Actualmente, debido a la multiplicidad de canales de distribución, las series encuentran su público natural vía Blu-ray, copia de seguridad o canal de streaming; pero en una época en la que la mayoría de los televisores eran en blanco y negro, emitían solo dos canales, un magnetoscopio costaba el sueldo de varios meses y todavía estaba por abrir el primer videoclub del país, los espectadores se sentaron a la mesa, conectaron el aparato y se expusieron a lo que echaran. Y lo que les echaron fue un retrato naturalista de la primera dinastía de emperadores romanos interpretado por un florilegio de la cantera de actores de la BBC que, con su oxoniense dicción —oculta en España tras el siniestro velo del doblaje—, respaldados por unos decorados austeros pero documentados hasta el último detalle, enfundados en un impecable vestuario y rodeados de un atrezo digno de los anaqueles del British Museum, dieron vida a los sólidos personajes construidos por Robert Graves en sus dos novelas a partir de los testimonios del historiador Tácito y del chismógrafo Suetonio. Es decir, se encontraron con una familia de hienas en celo que era un compendio de brutalidad etrusca, diplomacia florentina renacentista y maneras de la Cosa Nostra

Si bien el armazón de la historia, la descripción gélidamente zoológica de una familia endogámica hasta la náusea y azotada por la locura que se devora a sí misma, no era ni mucho menos la alegría de la huerta sino más bien una horripilante sucesión de atrocidades, no carecía, por otra parte, de toques de sutil y autorreferente humor británico —no vale la pena conquistar Britania, decía Druso, porque allí no hay nada de valor y los Britanos son malos esclavos; o, al quejarse Mesalina de su aburrimiento, el actor Mnester, su amante, le respondía que tal vez debía haber acompañado al emperador en la invasión de Britania, «pues dicen que los hombres son allí tan salvajes que las mujeres viven en un permanente estado de éxtasis», para a continuación proponerle desafiar a Escila, la más famosa prostituta de Roma, a un torneo de resistencia— ni de destellos de auténtica ironía trágica —Livia, la esposa de Augusto, que ya había decidido eliminar a los nietos de este para allanar el camino a la sucesión de su hijo Tiberio, abrazaba a los niños afablemente, y el emperador, arrobado ante la escena, la celebraba como imagen del verdadero espíritu de la familia romana—.

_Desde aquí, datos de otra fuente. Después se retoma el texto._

-- ==== Sys2Proof/Laws/StepCases.lean ====
section
/-! SUPPORT. What a wire item, a procedure and a step can do, in micro steps. -/

namespace Sys2Proof.Machine

open Sys2Proof

/-! ## Procedures -/

theorem isRequest_ping : isRequest .ping := ⟨_, _, rfl, rfl⟩
theorem isRequest_download (a n : U32) : isRequest (.download a n) := ⟨_, _, rfl, rfl⟩
theorem isRequest_getStatus : isRequest .getStatus := ⟨_, _, rfl, rfl⟩
theorem isRequest_sendData (d : List Byte) : isRequest (.sendData d) := ⟨_, _, rfl, rfl⟩
theorem isRequest_reset : isRequest .reset := ⟨_, _, rfl, rfl⟩
theorem isRequest_sectorErase (a : U32) : isRequest (.sectorErase a) := ⟨_, _, rfl, rfl⟩
theorem isRequest_crc32 (a n r : U32) : isRequest (.crc32 a n r) := ⟨_, _, rfl, rfl⟩
theorem isRequest_getChipId : isRequest .getChipId := ⟨_, _, rfl, rfl⟩
theorem isRequest_memoryRead (a : U32) (t c : Byte) : isRequest (.memoryRead a t c) := ⟨_, _, rfl, rfl⟩
theorem isRequest_memoryWrite (a n : U32) (d : List Byte) : isRequest (.memoryWrite a n d) := ⟨_, _, rfl, rfl⟩
theorem isRequest_bankErase : isRequest .bankErase := ⟨_, _, rfl, rfl⟩

theorem readWindow_tracks_small {n : Nat} (lo : 1 ≤ n) (hi : n ≤ 305) (s : State) : Run.Tracks s (readWindow n s) :=
  readWindow_tracks lo (Nat.le_trans hi (bufCap_ge s.cfg))

theorem sendWaitAck_tracks {i : Instr} (hi : isRequest i) (d : Nat) {w : Nat} (lo : 1 ≤ w) (hw : w ≤ 305) (s : State) :
    Run.Tracks s (sendWaitAck i d w s) :=
  .andThen (sendOnly_tracks hi s) fun _ _ => .andThen (wait_tracks d _) fun _ _ =>
    .andThen (readWindow_tracks_small lo hw _) fun _ _ => ackScan_tracks _

theorem sendWaitReply_tracks {i : Instr} (hi : isRequest i) (d : Nat) {w : Nat} (lo : 1 ≤ w) (hw : w ≤ 305)
    (v : Variant) (s : State) : Run.Tracks s (sendWaitReply i d w v s) :=
  .andThen (sendOnly_tracks hi s) fun _ _ => .andThen (wait_tracks d _) fun _ _ =>
    .andThen (readWindow_tracks_small lo hw _) fun _ _ => parseThenAck_tracks v _

theorem checkStatus_tracks (s : State) : Run.Tracks s (checkStatus s) := by
  refine .andThen (sendForReply_tracks isRequest_getStatus _ s) fun _ _ => ?_
  split
  · exact .done _ (.refl _) rfl rfl id
  · exact .raise trivial (.refl _) rfl

/-- Moving SESSION outside Faulted, then an operation. -/
theorem Run.Tracks.afterSession {α : Type} {s : State} {x : Session} {r : Run α} (h : s.session ≠ .faulted)
    (hx : x ≠ .faulted) (hr : Run.Tracks (s.setSession x) r) : Run.Tracks s r :=
  .after (t := s.setSession x) (.single (.setSession s x h hx)) rfl rfl (fun _ => hx) hr

theorem Run.Tracks.doneSession {s : State} {x : Session} (h : s.session ≠ .faulted) (hx : x ≠ .faulted) :
    Run.Tracks s (Run.done () (s.setSession x)) :=
  .done (t := s.setSession x) _ (.single (.setSession s x h hx)) rfl rfl (fun _ => hx)

theorem initialise_tracks {s : State} (h : s.session ≠ .faulted) : Run.Tracks s (initialise s) := by
  have hp := sendBareAck_tracks isRequest_ping s
  refine .andThen hp fun _ ha => ?_
  have h1 := (hp.ok _ ha).2.2 h
  have hg := sendForReply_tracks isRequest_getChipId .chipIdReply (sendBareAck .ping s).state
  refine .andThen hg fun _ hb => ?_
  have h2 := (hg.ok _ hb).2.2 h1
  split
  · exact .doneSession h2 (by decide)
  · exact .raise trivial (.refl _) rfl

theorem eraseSector_tracks {s : State} (h : s.session ≠ .faulted) (a : U32) : Run.Tracks s (eraseSector a s) :=
  .afterSession h (by decide : Session.operational ≠ .faulted)
    (.andThen (sendWaitAck_tracks (isRequest_sectorErase a) _ (by decide) (by decide) _) fun _ _ => checkStatus_tracks _)

theorem bankErase_tracks {s : State} (h : s.session ≠ .faulted) : Run.Tracks s (bankErase s) :=
  .afterSession h (by decide : Session.operational ≠ .faulted)
    (.andThen (sendWaitAck_tracks isRequest_bankErase _ (by decide) (by decide) _) fun _ _ => checkStatus_tracks _)

theorem sendChunk_tracks (d : List Byte) (s : State) : Run.Tracks s (sendChunk d s) :=
  sendWaitAck_tracks (isRequest_sendData d) _ (by decide) (by decide) s

theorem crcQuery_tracks {s : State} (h : s.session ≠ .faulted) (a n : U32) : Run.Tracks s (crcQuery a n s) :=
  .afterSession h (by decide : Session.operational ≠ .faulted)
    (.andThen (sendWaitReply_tracks (isRequest_crc32 a n 0#32) _ (by decide) (by decide) _ _) fun _ _ =>
      .done _ (.refl _) rfl rfl id)
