/-- Settles O58: the error entry is known of every tracked request, the wrapping of how it answers, and the end of TRACE of
the operation that failed. -/
theorem errorsAreTaken : Obligations.ErrorsAreTaken := by
  intro s t r rest k hq hstep hk
  rw [step_of_pending hq] at hstep
  obtain ⟨raised, hfault, hsession, herr⟩ := execRequest_error hstep hk
  obtain ⟨wrapping, ends⟩ := execRequest_answer hstep
  refine ⟨hfault, hsession, herr, errorCode_of_raised raised, fun hp => ?protocol, fun hr he => ?bare,
    fun hop => ⟨fun hscan => ?window, fun c hc => ?hostAck⟩⟩
  case protocol =>
    rcases wrapping with ⟨hr, wrapped⟩ | ⟨-, unwrapped⟩
    · exact ⟨hr, wrapped.protocol k hp⟩
    · exact absurd hp (unwrapped k)
  case bare =>
    rcases wrapping with ⟨-, wrapped⟩ | ⟨hne, -⟩
    · exact wrapped.bare k he
    · obtain ⟨p, hp⟩ := hr
      exact absurd hp (hne p)
  case window =>
    obtain ⟨⟨l, tx, rx, t0, htrace, hne, rfl⟩, scanned⟩ := (ends hop k hk).1 (ErrorKind.ofScan_of_listed hscan)
    exact ⟨l, tx, _, t0, htrace, hne, rfl, scanned⟩
  case hostAck => exact (ends hop k hk).2 c hc

end Sys2Proof.Machine
end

Tal riqueza de matices, debida sobre todo a la solidez de las novelas de Robert Graves y a la notable capacidad de síntesis del guionista, Jack Pulman, permitía a los distintos espectadores varios registros de lectura, desde el más anecdótico al más sofisticado, y de esta manera Augusto, Tiberio, Calígula, Claudio y, elípticamente, Nerón, llegaron a compartir mesa a la hora de la cena con millones de televidentes de la más variada condición.

Pero, ¿qué había en la mesa al otro lado de la pantalla? La tradición iconográfica que tomaba los banquetes romanos como motivo había pasado de la pintura al cine y, a través del cine, simplificada, conformaba ya un imaginario popular comparable al del saloon de los wésterns: la usual parafernalia de cuerpos desparramados por los triclinios picoteando un racimo de uvas con el meñique levantado, si se trataba de significar sofisticación, o devorando algún grasiento manjar con las manos, si se trataba de representar a algún personaje repugnante, que solía ser Nerón; y en realidad Yo, Claudio apenas innovó en este sentido.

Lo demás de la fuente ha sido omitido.